Finding useful data across multiple biomedical data repositores, using DataMed

Biomedical research has always been a data-intensive endeavor, leading (more than a decade ago) to the entire field of Bioinformatics. However, the amount of informa­tion was much more manageable just a decade ago. Today’s researchers not only have to stay abreast of the latest publications in their fields, but they also increasingly need to use existing data to help generate or test hypotheses in silico, com­pare their data against reference or benchmark data, and contribute their own data to various ‘commons’ to help health sciences move faster and be more easily reproducible.

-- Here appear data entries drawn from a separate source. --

-- ==== Sys2Proof/Machine/Ops.lean ====
section
/-! DEFINITION. The shared operations: levels on a port, the two converter functions, the output ports as functions of the
input ports, and the host's driving and recording. There is no memory to read or write (spec/20_memory.md R20) and no
exception to take or to return from (spec/60_exceptions.md R70, R73), so no operation here does either. -/

namespace Sys2Proof.Machine

/-- A fully defined vector on a port. -/
def Levels.ofBits {w : Nat} (x : BitVec w) : Levels w := Vector.ofFn fun i => some (x.getLsbD i)

/-- Nobody drives the port. -/
def Levels.undriven (w : Nat) : Levels w := Vector.replicate w none

/-- The vector on a port when every bit of it is a defined 0 or 1, and nothing otherwise: no value is put in place of an
undefined bit (spec/93_implementation_defined.md U1). -/
def Levels.value? {w : Nat} (l : Levels w) : Option (BitVec w) :=
  if l.toList.all Option.isSome then some (BitVec.ofFnLE fun i => l[i] == some true) else none

/-! The two converter functions, from the pseudocode of the spec. -/

/-- `dec_q`: `(zext_9(hi) << 1) | zext_9(lo >> 7)` (spec/40_unpack.md R50). -/
def unpackQ (hi lo : Byte) : Count :=
  (hi.setWidth 9 <<< Config.UNPACK_SHL) ||| (lo >>> Config.UNPACK_SHR).setWidth 9

/-- `dec_half`: `sext_16(q)` (spec/40_unpack.md R50, R51). -/
def unpackHalf (hi lo : Byte) : Half := (unpackQ hi lo).signExtend 16

/-- `enc_hi`: `trunc_8(v >> 1)` (spec/41_pack.md R55). -/
def packHi (v : Half) : Byte := (v >>> Config.PACK_SHR).setWidth 8

/-- `enc_lo`: `trunc_8(v << 7)` (spec/41_pack.md R55). -/
def packLo (v : Half) : Byte := (v <<< Config.PACK_SHL).setWidth 8

/-! The output ports, bit by bit from the input ports: the tables of spec/10_state.md R12 and spec/30_encoding.md R38. An
output bit that depends on an undefined input bit is undefined; any other is defined (spec/93_implementation_defined.md
U1, spec/10_state.md R17). -/

/-- `dec_q[i+1] = dec_hi[i]`, `dec_q[0] = dec_lo[7]` (R12). -/
def DecUnit.qOut (d : DecUnit) : Levels 9 :=
  Vector.ofFn fun i : Fin 9 => if i.val = 0 then d.lo[7] else d.hi[i.val - 1]

/-- `dec_half[8:0] = dec_q`, `dec_half[15:9]` seven copies of `dec_hi[7]` (R12). -/
def DecUnit.halfOut (d : DecUnit) : Levels 16 :=
  Vector.ofFn fun i : Fin 16 => if h : i.val < 9 then d.qOut[i.val] else d.hi[7]

/-- `enc_hi[i] = enc_v[i+1]` (R12). -/
def EncUnit.hiOut (e : EncUnit) : Levels 8 :=
  Vector.ofFn fun i : Fin 8 => e.v[i.val + 1]

/-- `enc_lo[7] = enc_v[0]`; `enc_lo[6:0]` depends on nothing and is zero, whatever the host drives (R12, R17). -/
def EncUnit.loOut (e : EncUnit) : Levels 8 :=
  Vector.ofFn fun i : Fin 8 => if i.val = 7 then e.v[0] else some false

/-- Output port `dec_q[8:0]` (R12). Reading it has no side effect (spec/20_memory.md R24). -/
def State.decQ (s : State) : Levels 9 := s.dec.qOut

/-- Output port `dec_half[15:0]` (R12). -/
def State.decHalf (s : State) : Levels 16 := s.dec.halfOut

/-- Output port `enc_hi[7:0]` (R12). -/
def State.encHi (s : State) : Levels 8 := s.enc.hiOut

/-- Output port `enc_lo[7:0]` (R12). -/
def State.encLo (s : State) : Levels 8 := s.enc.loOut

/-! The host at the ports. -/

/-- The host puts levels on `dec_hi`; nothing changes but what depends on them (R12, spec/20_memory.md R24). -/
def State.driveDecHi (s : State) (l : Levels 8) : State := { s with dec := { s.dec with hi := l } }

/-- The host puts levels on `dec_lo`. -/
def State.driveDecLo (s : State) (l : Levels 8) : State := { s with dec := { s.dec with lo := l } }

/-- The host puts levels on `enc_v`. -/
def State.driveEncV (s : State) (l : Levels 16) : State := { s with enc := { s.enc with v := l } }

/-- The host records an UNPACK at the end of its list (spec/70_reset_and_hazards.md R89; log 1). -/
def State.recordDec (s : State) (r : DecRecord) : State := { s with dec := { s.dec with log := s.dec.log ++ [r] } }

/-- The host records a PACK at the end of its list (spec/70_reset_and_hazards.md R89; log 1). -/
def State.recordEnc (s : State) (r : EncRecord) : State := { s with enc := { s.enc with log := s.enc.log ++ [r] } }

end Sys2Proof.Machine
end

Data, software and systems (for example, analytical pipelines) are essential components of the ecosystem of contemporary biomedical and behavioral research. There are numerous databases focused, for example, on different communities, types of data or types of research. Whereas these databases may be indexed and searchable, the indices usually do not intercon­nect –– making it difficult to search for data across different research communities. Enabling more broadly focused searches for biomedical data was a key recommendation to the Director of the NIH, according to the report of the Data and Informatics Working Group [see attached article]. The work described herein was funded to provide the NIH with practical experience in fulfilling that recommendation.

As part of the US National Institutes of Health (NIH) Big Data to Knowledge initiative, authors worked with an international community of researchers, service providers, and knowledge experts –– to develop and test a data index and search engine (which they are calling “DataMed”) that are based on metadata extracted from various data sets in a range of repositories. DataMed is designed to be, for data, what PubMed has been for the scientific literature. DataMed supports the findability and accessibility of data sets. These characteristics — along with inter-operability and reusability — compose the four FAIR principles (FINDABLE, ACCESSIBLE, INTER-OPERABLE AND RE-USABLE) to facilitate knowledge discovery in today’s big data–intensive science landscape.